## WHAT YOU ARE ASKED TO DO
Scan the records for "featXS". Show the matching lines.

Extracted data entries
/-- Whatever bytes decode to an instruction are the bytes of that instruction, which is well formed: the decoder ignores no bit. The layout and the byte order of the words are PRESUMED (log 5). -/
def Obligations.DecodedBytesAreTheEncoding : Prop :=
  ∀ (bs rest : List Byte) (i : Instr),
    decode bs = .ok (i, rest) → i.wellFormed = true ∧ bs = encode i ++ rest

/-- R87, with the patterns of R74 (PRESUMED, log 5): the decoder answers "not in this spec" exactly for a word that is neither pattern. -/
def Obligations.OnlyTheTwoPatternsDecode : Prop :=
  ∀ w : Word, decodeWord w = .error .notInThisSpec ↔
    (w &&& 0xFFFFFFE0 ≠ 0xD54C8480 ∧ w &&& 0xFFFFFFE0 ≠ 0xD54C9480)

/-! ### Fetch and step -/

/-- Where the agenda's next move is the executing PE's (an empty agenda, or the move `run p`), the PE has recorded no exception, and its program counter is aligned, in its program and not at the top of the address space, the step is the decoded instruction at that state. The agenda (log 2), the bytes of the text (log 4), the byte order (log 5) and, where `instrBytes` is not 4, the places of the instructions (log 35) are the model's choice. -/
def Obligations.StepRunsTheDecodedInstruction : Prop :=
  ∀ (s : State) (pe : Pe) (b0 b1 b2 b3 : Byte) (i : Instr),
    s.pes[s.cur]? = some pe → pe.exception = none →
    pe.pc.toNat % 4 = 0 → inProgram s.cfg pe = true → pe.pc.toNat + s.cfg.instrBytes < 2 ^ 64 →
    Memory.read pe.prog.text pe.pc.toNat = some b0 →
    Memory.read pe.prog.text (pe.pc.toNat + 1) = some b1 →
    Memory.read pe.prog.text (pe.pc.toNat + 2) = some b2 →
    Memory.read pe.prog.text (pe.pc.toNat + 3) = some b3 →
    decode [b0, b1, b2, b3] = .ok (i, []) →
    (s.agenda = [] → step s = exec i s) ∧
    (∀ p, step { s with cur := p, agenda := .run s.cur :: s.agenda } = exec i s)

/-- The same place, with bytes outside the spec: refused by name (R87). The bytes of the text (log 4) and the word layout (log 5) are the model's choice. -/
def Obligations.WordOutsideTheSpecIsRefused : Prop :=
  ∀ (s : State) (pe : Pe) (b0 b1 b2 b3 : Byte),
    s.pes[s.cur]? = some pe → pe.exception = none →
    pe.pc.toNat % 4 = 0 → inProgram s.cfg pe = true → pe.pc.toNat + s.cfg.instrBytes < 2 ^ 64 →
    Memory.read pe.prog.text pe.pc.toNat = some b0 →
    Memory.read pe.prog.text (pe.pc.toNat + 1) = some b1 →
    Memory.read pe.prog.text (pe.pc.toNat + 2) = some b2 →
    Memory.read pe.prog.text (pe.pc.toNat + 3) = some b3 →
    wordOfBytes b0 b1 b2 b3 &&& 0xFFFFFFE0 ≠ 0xD54C8480 →
    wordOfBytes b0 b1 b2 b3 &&& 0xFFFFFFE0 ≠ 0xD54C9480 →
    runCurrent s = .refused .notInThisSpec

/-- R54, R23 (decisions D16, D3): a program counter that is not a multiple of 4 is refused, and so is one, in the program, whose successor would wrap. The refusals are decisions of the spec (log 17), and for an `instrBytes` other than 4 the wrap test is the model's choice (log 35). -/
def Obligations.BadProgramCounterIsRefused : Prop :=
  ∀ (s : State) (pe : Pe), s.pes[s.cur]? = some pe → pe.exception = none →
    (pe.pc.toNat % 4 ≠ 0 → runCurrent s = .refused .pcMisaligned) ∧
    (pe.pc.toNat % 4 = 0 → inProgram s.cfg pe = true → 2 ^ 64 ≤ pe.pc.toNat + s.cfg.instrBytes →
      runCurrent s = .refused .pcWraps)

/-- R152 (decision D31): a PE that has exited takes no further step. That the step is then a fault (log 28), and that instructions lie `instrBytes` apart (log 35), are the model's choice. -/
def Obligations.ExitedPeTakesNoStep : Prop :=
  ∀ (s : State) (pe : Pe), s.pes[s.cur]? = some pe → pe.exception = none →
    pe.pc.toNat % 4 = 0 → pe.pc.toNat = pe.prog.base.toNat + s.cfg.instrBytes * pe.prog.len →
    runCurrent s = .fault .exited

/-! ### The invalidation -/

/-- R100, R96: at EL2, or at EL3 with EL2 enabled, the base variant adds one operation with `AllAttr`, built from the issuer's Security state, VMID and register pair, and advances the program counter. The TTL of the record is the field as written where no res0 bit is set, and under `res0Policy = ignore` the field with its res0 bits masked to zero: 0 without FEAT_TTL or where TTL[3:2] is `0b00`, else the field as written (R83, decisions D5 and D22, log 12 and log 21). The number of the operation (log 8) and the sampling of VMID[] to vmidWidth bits (log 16) are the model's. -/
def Obligations.BaseVariantIssuesAnAllAttrOperation : Prop :=
  ∀ (s : State) (pe : Pe) (t t2 : Nat) (ss : SecurityState) (space : IpaSpace) (nsRes0 : Bool) (ttl : BitVec 4),
    s.pes[s.cur]? = some pe → pairOf s.cfg t = some t2 → s.cfg.featD128 = true →
    (pe.el = .el2 ∨ (pe.el = .el3 ∧ el2Enabled s.cfg pe = true)) →
    securityStateAtEL1 s.cfg pe = some ss →
    ipaSpaceOf s.cfg ss (nsBit (operandOf pe t t2)) = some (space, nsRes0) →
    ((res0BitSet s.cfg nsRes0 (operandOf pe t t2) = false ∧ ttl = (readX pe t).extractLsb' 44 4) ∨
     (s.cfg.res0Policy = .ignore ∧
      ttl = if s.cfg.featTTL = false ∨ (readX pe t).extractLsb' 46 2 = 0 then 0
        else (readX pe t).extractLsb' 44 4)) →
    exec (.tlbipIpas2le1os t) s = .next
      { s with
        pes := s.pes.set s.cur { pe with pc := pe.pc + BitVec.ofNat 64 s.cfg.instrBytes }
        pendingTLBI := s.pendingTLBI ++
          [{ id := s.nextOp
             issuer := s.cur
             record :=
               { ss := ss
                 ipa := (readX pe t2).extractLsb' 0 44 ++ 0#12
                 ipaSpace := space
                 vmid := pe.vmid % 2 ^ s.cfg.vmidWidth
                 ttl := ttl }
             attr := .allAttr
             performedAt := []
             matched := [] }]
        nextOp := s.nextOp + 1 }

/-- R101, R96: the same of the nXS variant, with `ExcludeXS`, where FEAT_XS is implemented. The TTL of the record is the field as written where no res0 bit is set, and under `res0Policy = ignore` the field with its res0 bits masked to zero: 0 without FEAT_TTL or where TTL[3:2] is `0b00`, else the field as written (R83, decisions D5 and D22, log 12 and log 21). The number of the operation (log 8) and the sampling of VMID[] to vmidWidth bits (log 16) are the model's. -/
def Obligations.NxsVariantIssuesAnExcludeXsOperation : Prop :=
  ∀ (s : State) (pe : Pe) (t t2 : Nat) (ss : SecurityState) (space : IpaSpace) (nsRes0 : Bool) (ttl : BitVec 4),
    s.pes[s.cur]? = some pe → pairOf s.cfg t = some t2 → s.cfg.featD128 = true → s.cfg.featXS = true →
    (pe.el = .el2 ∨ (pe.el = .el3 ∧ el2Enabled s.cfg pe = true)) →
    securityStateAtEL1 s.cfg pe = some ss →
    ipaSpaceOf s.cfg ss (nsBit (operandOf pe t t2)) = some (space, nsRes0) →
    ((res0BitSet s.cfg nsRes0 (operandOf pe t t2) = false ∧ ttl = (readX pe t).extractLsb' 44 4) ∨
     (s.cfg.res0Policy = .ignore ∧
      ttl = if s.cfg.featTTL = false ∨ (readX pe t).extractLsb' 46 2 = 0 then 0
        else (readX pe t).extractLsb' 44 4)) →
    exec (.tlbipIpas2le1osnxs t) s = .next
      { s with
        pes := s.pes.set s.cur { pe with pc := pe.pc + BitVec.ofNat 64 s.cfg.instrBytes }
        pendingTLBI := s.pendingTLBI ++
          [{ id := s.nextOp
             issuer := s.cur
             record :=
               { ss := ss
                 ipa := (readX pe t2).extractLsb' 0 44 ++ 0#12
                 ipaSpace := space
                 vmid := pe.vmid % 2 ^ s.cfg.vmidWidth
                 ttl := ttl }
             attr := .excludeXS
             performedAt := []
             matched := [] }]
        nextOp := s.nextOp + 1 }

/-- R61: the two variants do the same but for the attribute of the operation: whatever the base variant answers (a next state, or a refusal), the nXS variant answers the same, with `ExcludeXS` in the place of `AllAttr` in what it adds to the pending operations. -/
def Obligations.VariantsPerformTheSameInvalidation : Prop :=
  ∀ (s : State) (t : Nat), s.cfg.featXS = true →
    exec (.tlbipIpas2le1osnxs t) s =
      mapNext
        (fun s1 => { s1 with
          pendingTLBI := s.pendingTLBI ++
            (s1.pendingTLBI.drop s.pendingTLBI.length).map (fun o => { o with attr := .excludeXS }) })
        (exec (.tlbipIpas2le1os t) s)

/-- R83, R96 (`res0Set`): which bits of the two registers are res0 bits of the operand. `nsRes0` is whether the NS bit is one (R92). -/
def Obligations.Res0BitsByRegisterBits : Prop :=
  ∀ (cfg : Config) (pe : Pe) (t t2 : Nat) (nsRes0 : Bool),
    res0BitSet cfg nsRes0 (operandOf pe t t2) = true ↔
      ((readX pe t2).extractLsb' 44 20 ≠ 0 ∨
       (readX pe t).extractLsb' 48 15 ≠ 0 ∨
       (readX pe t).extractLsb' 0 44 ≠ 0 ∨
       (nsRes0 = true ∧ (readX pe t).getLsbD 63 = true) ∨
       (cfg.featTTL = false ∧ (readX pe t).extractLsb' 44 4 ≠ 0) ∨
       (cfg.featTTL = true ∧ (readX pe t).extractLsb' 46 2 = 0 ∧ (readX pe t).extractLsb' 44 2 ≠ 0))

/-- R83 under `res0Policy = refuse` (D5): an execution that reaches the invalidation with a res0 bit of the registers set (R96's list) is refused, in both variants. The refusal is a decision of the spec (log 12). -/
def Obligations.SetRes0BitIsRefused : Prop :=
  ∀ (s : State) (pe : Pe) (t t2 : Nat) (ss : SecurityState) (space : IpaSpace) (nsRes0 : Bool),
    s.pes[s.cur]? = some pe → pairOf s.cfg t = some t2 → s.cfg.featD128 = true →
    (pe.el = .el2 ∨ (pe.el = .el3 ∧ el2Enabled s.cfg pe = true)) →
    securityStateAtEL1 s.cfg pe = some ss →
    ipaSpaceOf s.cfg ss (nsBit (operandOf pe t t2)) = some (space, nsRes0) →
    ((readX pe t2).extractLsb' 44 20 ≠ 0 ∨
     (readX pe t).extractLsb' 48 15 ≠ 0 ∨
     (readX pe t).extractLsb' 0 44 ≠ 0 ∨
     (nsRes0 = true ∧ (readX pe t).getLsbD 63 = true) ∨
     (s.cfg.featTTL = false ∧ (readX pe t).extractLsb' 44 4 ≠ 0) ∨
     (s.cfg.featTTL = true ∧ (readX pe t).extractLsb' 46 2 = 0 ∧ (readX pe t).extractLsb' 44 2 ≠ 0)) →
    s.cfg.res0Policy = .refuse →
    exec (.tlbipIpas2le1os t) s = .refused .res0Set ∧
    (s.cfg.featXS = true → exec (.tlbipIpas2le1osnxs t) s = .refused .res0Set)

/-- R30, R92: an execution that reaches the invalidation with FEAT_RME and SCR_EL3.{NSE, NS} = {1, 0} is refused, and so is one in Secure state with neither FEAT_RME nor FEAT_SEL2, whatever the operand. Both are decisions of the spec (log 13, log 14). -/
def Obligations.StatesWithoutAMeaningAreRefused : Prop :=
  ∀ (s : State) (pe : Pe) (t t2 : Nat),
    s.pes[s.cur]? = some pe → pairOf s.cfg t = some t2 → s.cfg.featD128 = true →
    (pe.el = .el2 ∨ (pe.el = .el3 ∧ el2Enabled s.cfg pe = true)) →
    (s.cfg.haveEL3 = true → s.cfg.featRME = true → pe.scrNSE = true → pe.scrNS = false →
      exec (.tlbipIpas2le1os t) s = .refused .securityStateReserved ∧
      (s.cfg.featXS = true → exec (.tlbipIpas2le1osnxs t) s = .refused .securityStateReserved)) ∧
    (s.cfg.featRME = false → s.cfg.featSEL2 = false → securityStateAtEL1 s.cfg pe = some .secure →
      exec (.tlbipIpas2le1os t) s = .refused .noIpaSpace ∧
      (s.cfg.featXS = true → exec (.tlbipIpas2le1osnxs t) s = .refused .noIpaSpace))

/-- R142 P2, P4 and P6 (asked only where `i` takes the invalidation path, log 36) are what an execution needs: under them either variant answers a next state, unless a res0 operand bit is set, the policy refuses it, and the execution is one that reads the operand. -/
def Obligations.LaunchPremisesLeaveOnlyTheRes0Refusal : Prop :=
  ∀ (s : State) (pe : Pe) (i : Instr), s.pes[s.cur]? = some pe →
    secureEl2NeedsSel2 s.cfg pe = true → nseNsLegalFor s.cfg pe i = true →
    el2EnabledAtEl2 s.cfg pe = true →
    (∃ s', exec i s = .next s') ∨
    (exec i s = .refused .res0Set ∧ s.cfg.res0Policy = .refuse ∧ invalidating s.cfg pe = true ∧
      ∃ t2 ss space nsRes0, pairOf s.cfg i.rt = some t2 ∧ securityStateAtEL1 s.cfg pe = some ss ∧
        ipaSpaceOf s.cfg ss (nsBit (operandOf pe i.rt t2)) = some (space, nsRes0) ∧
        res0BitSet s.cfg nsRes0 (operandOf pe i.rt t2) = true)

/-! ### The other outcomes -/

/-- R86, R130: at EL3 with EL2 not enabled both variants only advance the program counter. -/
def Obligations.El3WithoutEl2IsANoOperation : Prop :=
  ∀ (s : State) (pe : Pe) (t t2 : Nat),
    s.pes[s.cur]? = some pe → pairOf s.cfg t = some t2 → s.cfg.featD128 = true →
    pe.el = .el3 → el2Enabled s.cfg pe = false →
    exec (.tlbipIpas2le1os t) s = .next
      { s with pes := s.pes.set s.cur { pe with pc := pe.pc + BitVec.ofNat 64 s.cfg.instrBytes } } ∧
    (s.cfg.featXS = true → exec (.tlbipIpas2le1osnxs t) s = .next
      { s with pes := s.pes.set s.cur { pe with pc := pe.pc + BitVec.ofNat 64 s.cfg.instrBytes } })

/-- R123: at EL1 with EL2 enabled and HCR_EL2.NV 1 both variants raise SystemAccessTrap(EL2, 0x14). That the PE records it, with its program counter at the instruction and all else unchanged, is the model's reading of R126 (log 3), and EL2Enabled() and HCR_EL2.NV are the fields with HaveEL2 and HaveNV (log 15). -/
def Obligations.El1WithNvTrapsToEl2 : Prop :=
  ∀ (s : State) (pe : Pe) (t t2 : Nat),
    s.pes[s.cur]? = some pe → pairOf s.cfg t = some t2 → s.cfg.featD128 = true →
    pe.el = .el1 → s.cfg.haveEL2 = true → pe.el2EnabledField = true →
    s.cfg.haveNV = true → pe.hcrNVField = true →
    exec (.tlbipIpas2le1os t) s = .next
      { s with pes := s.pes.set s.cur { pe with exception := some (.systemAccessTrap .el2 0x14) } } ∧
    (s.cfg.featXS = true → exec (.tlbipIpas2le1osnxs t) s = .next
      { s with pes := s.pes.set s.cur { pe with exception := some (.systemAccessTrap .el2 0x14) } })

/-- R121, R125: each cause of Undefined, in the order of the tests, for both variants. The recording is the model's reading of R126 (log 3). U4 is stated over the fields of EL2Enabled() and HCR_EL2.NV and the parameters HaveEL2 and HaveNV (R29, R27, log 15). -/
def Obligations.UndefinedCausesInOrder : Prop :=
  ∀ (s : State) (pe : Pe) (t : Nat), s.pes[s.cur]? = some pe →
    let undef (c : UndefCause) : State :=
      { s with pes := s.pes.set s.cur { pe with exception := some (.undefined c) } }
    (pairOf s.cfg t = none →
      exec (.tlbipIpas2le1os t) s = .next (undef .u5) ∧ exec (.tlbipIpas2le1osnxs t) s = .next (undef .u5)) ∧
    (∀ t2, pairOf s.cfg t = some t2 →
      (s.cfg.featD128 = false →
        exec (.tlbipIpas2le1os t) s = .next (undef .u1) ∧ exec (.tlbipIpas2le1osnxs t) s = .next (undef .u1)) ∧
      (s.cfg.featD128 = true →
        (s.cfg.featXS = false → exec (.tlbipIpas2le1osnxs t) s = .next (undef .u2)) ∧
        (pe.el = .el0 →
          exec (.tlbipIpas2le1os t) s = .next (undef .u3) ∧
          (s.cfg.featXS = true → exec (.tlbipIpas2le1osnxs t) s = .next (undef .u3))) ∧
        (pe.el = .el1 →
          (s.cfg.haveEL2 = false ∨ pe.el2EnabledField = false ∨ s.cfg.haveNV = false ∨ pe.hcrNVField = false) →
          exec (.tlbipIpas2le1os t) s = .next (undef .u4) ∧
          (s.cfg.featXS = true → exec (.tlbipIpas2le1osnxs t) s = .next (undef .u4)))))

## RESULT FOR THIS TASK
    s.pes[s.cur]? = some pe → pairOf s.cfg t = some t2 → s.cfg.featD128 = true → s.cfg.featXS = true →
  ∀ (s : State) (t : Nat), s.cfg.featXS = true →
    (s.cfg.featXS = true → exec (.tlbipIpas2le1osnxs t) s = .refused .res0Set)
      (s.cfg.featXS = true → exec (.tlbipIpas2le1osnxs t) s = .refused .securityStateReserved)) ∧
      (s.cfg.featXS = true → exec (.tlbipIpas2le1osnxs t) s = .refused .noIpaSpace))
    (s.cfg.featXS = true → exec (.tlbipIpas2le1osnxs t) s = .next
    (s.cfg.featXS = true → exec (.tlbipIpas2le1osnxs t) s = .next
        (s.cfg.featXS = false → exec (.tlbipIpas2le1osnxs t) s = .next (undef .u2)) ∧
          (s.cfg.featXS = true → exec (.tlbipIpas2le1osnxs t) s = .next (undef .u3))) ∧
          (s.cfg.featXS = true → exec (.tlbipIpas2le1osnxs t) s = .next (undef .u4)))))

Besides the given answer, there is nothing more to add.